======== Provided data

-- ==== Sys2Proof/Laws/Memory.lean ====
section
/-!
SUPPORT. The frame-buffer memory: read after write, the canonical form is kept, and what `setFb` does to each buffer.
-/

namespace Sys2Proof.Machine

open Sys2Proof

@[simp] theorem memRead_nil (i : Nat) : memRead [] i = none := rfl

theorem memRead_memWrite_same (m : Memory) (i : Nat) (v : Byte) : memRead (memWrite m i v) i = some v := by
  induction m with
  | nil => simp [memWrite, memRead]
  | cons c m ih =>
    obtain ⟨k, x⟩ := c
    simp only [memWrite]
    split
    · simp [memRead]
    · split
      · simp [memRead]
      · rename_i h1 h2
        simp [memRead, ih, h1, Ne.symm h2]

theorem memRead_memWrite_other (m : Memory) {i i' : Nat} (v : Byte) (h : i' ≠ i) :
    memRead (memWrite m i v) i' = memRead m i' := by
  induction m with
  | nil => simp [memWrite, memRead, unlistedElement, Ne.symm h]
  | cons c m ih =>
    obtain ⟨k, x⟩ := c
    simp only [memWrite]
    split
    · rename_i h1
      simp only [memRead, if_neg (Ne.symm h)]
      split
      · rename_i h2
        rw [if_neg (by omega), if_pos (by omega)]
      · rfl
    · split
      · rename_i h1 h2
        subst h2
        simp [memRead, Ne.symm h]
      · simp [memRead, ih]

/-- The index of the first listed element, if any, is above `k`. -/
theorem memWf_cons {k : Nat} {v : Byte} {m : Memory} :
    memWf ((k, v) :: m) = true ↔ (∀ c, m.head? = some c → k < c.1) ∧ memWf m = true := by
  cases m with
  | nil => simp [memWf]
  | cons c m => simp [memWf]

theorem memWf_memWrite {m : Memory} (i : Nat) (v : Byte) (h : memWf m = true) : memWf (memWrite m i v) = true := by
  induction m with
  | nil => rfl
  | cons c m ih =>
    obtain ⟨k, x⟩ := c
    obtain ⟨h1, h2⟩ := memWf_cons.1 h
    simp only [memWrite]
    split
    · exact memWf_cons.2 ⟨by simpa, h⟩
    · split
      · rename_i h3
        subst h3
        exact memWf_cons.2 ⟨h1, h2⟩
      · refine memWf_cons.2 ⟨?_, ih h2⟩
        intro c hc
        cases m with
        | nil => simp [memWrite] at hc; subst hc; simp; omega
        | cons d m =>
          have hd := h1 d rfl
          simp only [memWrite] at hc
          split at hc
          · simp at hc; subst hc; simp; omega
          · split at hc
            · simp at hc; subst hc; simp; omega
            · simp at hc; subst hc; exact hd

theorem mem_memWrite {m : Memory} {i : Nat} {v : Byte} {c : Host.Cell} (h : c ∈ memWrite m i v) :
    c = (i, v) ∨ c ∈ m := by
  induction m with
  | nil => simp [memWrite] at h; exact .inl h
  | cons d m ih =>
    obtain ⟨k, x⟩ := d
    simp only [memWrite] at h
    split at h
    · simpa using h
    · split at h
      · simp only [List.mem_cons] at h ⊢; tauto
      · simp only [List.mem_cons] at h ⊢
        rcases h with h | h
        · exact .inr (.inl h)
        · rcases ih h with h | h
          · exact .inl h
          · exact .inr (.inr h)

theorem memInRange_nil (rows : Nat) : memInRange [] rows := by simp [memInRange]

theorem memInRange_memWrite {m : Memory} {rows row col : Nat} (v : Byte) (h : memInRange m rows) (hr : row < rows)
    (hc : col < Config.fbWidth) : memInRange (memWrite m (fbIndex row col) v) rows := by
  intro c hm
  rcases mem_memWrite hm with rfl | hm
  · simp only [fbIndex, Config.fbWidth] at *
    omega
  · exact h c hm

/-- Distinct elements have distinct indices. -/
theorem fbIndex_inj {row col row' col' : Nat} (hc : col < Config.fbWidth) (hc' : col' < Config.fbWidth)
    (h : fbIndex row col = fbIndex row' col') : row = row' ∧ col = col' := by
  simp only [fbIndex, Config.fbWidth] at *
  omega

@[simp] theorem fbOf_setFb_same (s : State) (h : Bool) (m : Memory) : fbOf (setFb s h m) h = m := by
  cases h <;> rfl

@[simp] theorem fbOf_setFb_other (s : State) (h : Bool) (m : Memory) : fbOf (setFb s h m) (!h) = fbOf s (!h) := by
  cases h <;> rfl

theorem fbOf_setFb (s : State) (h h' : Bool) (m : Memory) :
    fbOf (setFb s h m) h' = if h' = h then m else fbOf s h' := by
  cases h <;> cases h' <;> rfl

/-- A store to one element: that element reads as the value stored, every other as before. -/
theorem fbRead_store (s : State) {h : Bool} {row col : Nat} (v : Byte) (hc : col < Config.fbWidth) (h' : Bool)
    {row' col' : Nat} (hc' : col' < Config.fbWidth) :
    fbRead (setFb s h (memWrite (fbOf s h) (fbIndex row col) v)) h' row' col' =
      if h' = h ∧ row' = row ∧ col' = col then some v else fbRead s h' row' col' := by
  unfold fbRead
  rw [fbOf_setFb]
  by_cases hh : h' = h
  · subst hh
    by_cases he : row' = row ∧ col' = col
    · obtain ⟨rfl, rfl⟩ := he
      simp [memRead_memWrite_same]
    · have hne : fbIndex row' col' ≠ fbIndex row col := fun e => he (fbIndex_inj hc' hc e)
      simp [he, memRead_memWrite_other _ v hne]
  · simp [hh]

end Sys2Proof.Machine
end

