-- ==== Sys2Proof/Tests/Slice0.lean ====
section
/-!
SUPPORT. Tests, their expected results written out from `spec/` (the vectors of `spec/95_test_vectors.md` unless another
rule is named), and for each statement with hypotheses a concrete state and operands that meet all of them.
-/

namespace Sys2Proof.Tests

open Sys2Proof Sys2Proof.Machine

/-- The next state of a result, if it is one. -/
def nextOf : Result → Option State
  | .next s => some s
  | .fault _ => none
  | .refused _ => none

/-- One component of the next state of a result. -/
def after {α : Type} (o : Result) (f : State → α) : Option α := (nextOf o).map f

/-! ### States -/

/-- After `INIT NTSC, 4` from reset (R251, R141); `R0..R4` left 0. -/
def configured4 : State :=
  { State.reset with
    std := 0, spcc := 4, profileValid := true, prof := profileOf .ntsc4, phase := .configured,
    plan := ⟨true, 14318182, 11, 9, 27, 88, 14318181⟩ }

/-- After `BEGIN` too (R256): ACTIVE, NTSC4, line 0, buffer 0 in front. -/
def active4 : State :=
  { configured4 with
    fbValid := true, sb0 := List.replicate 912 none, sb1 := List.replicate 912 none, sbValid := true,
    oscHeld := true, outEnable := true, tickEnable := true, phase := .active, oscFreq := 14318181 }

/-- The same in NTSC3. -/
def active3 : State :=
  { active4 with
    spcc := 3, prof := profileOf .ntsc3, plan := ⟨true, 10738636, 15, 9, 4703, 36788, 10738636⟩,
    oscFreq := 10738636, sb0 := List.replicate 684 none, sb1 := List.replicate 684 none }

/-- The same in PAL4. -/
def activePal : State :=
  { active4 with
    std := 1, spcc := 4, prof := profileOf .pal4, plan := ⟨true, 17734475, 8, 8, 29676, 34219, 17734474⟩,
    oscFreq := 17734474, sb0 := List.replicate 1136 none, sb1 := List.replicate 1136 none }

/-- A halted block (R281). -/
def halted4 : State := { active4 with fault := 0x00001021, phase := .halted, tickEnable := false }

/-- `s` with one move to come. -/
def withMove (s : State) (m : Move) : State := { s with sched := [m] }

/-- `s` with the producer about to write `w` to `CMD`. -/
def withCommand (s : State) (w : Word) : State := { s with prog := [.write 0 w], sched := [.producer] }

/-- `s` with a micro-operation's operands in place. -/
def withOps (s : State) (u : MicroOperands) : State := { s with uop := u }

theorem synth4 : (⟨true, 14318182, 11, 9, 27, 88, 14318181⟩ : Plan) = synthPlan (targetHz .ntsc4) :=
  synthPlan_ntsc4.symm

theorem configured4_inv : configured4.Inv where
  latched _ := ⟨.ntsc4, rfl, rfl, synth4⟩
  unlatched h := absurd h (by decide)
  unconfiguredPhase h := absurd h (by decide)
  configuredPhase := by decide
  activePhase h := absurd h (by decide)
  tickEnabled := by decide
  fbWithSb := rfl
  outWithSb := rfl
  heldWithSb := rfl
  startedConfig h := absurd h (by decide)
  counter h := absurd h (by decide)
  sbSize h := absurd h (by decide)
  sbNone := by decide
  fbNone := by decide
  fbWf := by decide
  fbRange := ⟨by simp [memInRange, configured4, State.reset], by simp [memInRange, configured4, State.reset]⟩
  waiting := rfl
  notBoth := rfl
  waitingActive h := absurd h (by decide)
  haltedFault := by decide
  faultCode := by decide
  faultHigh := rfl
  lastErrCode := by decide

================

Reproduce all lines from the records above that include the word "Bool".

@[simp] theorem fbOf_setFb_same (s : State) (h : Bool) (m : Memory) : fbOf (setFb s h m) h = m := by
@[simp] theorem fbOf_setFb_other (s : State) (h : Bool) (m : Memory) : fbOf (setFb s h m) (!h) = fbOf s (!h) := by
theorem fbOf_setFb (s : State) (h h' : Bool) (m : Memory) :
theorem fbRead_store (s : State) {h : Bool} {row col : Nat} (v : Byte) (hc : col < Config.fbWidth) (h' : Bool)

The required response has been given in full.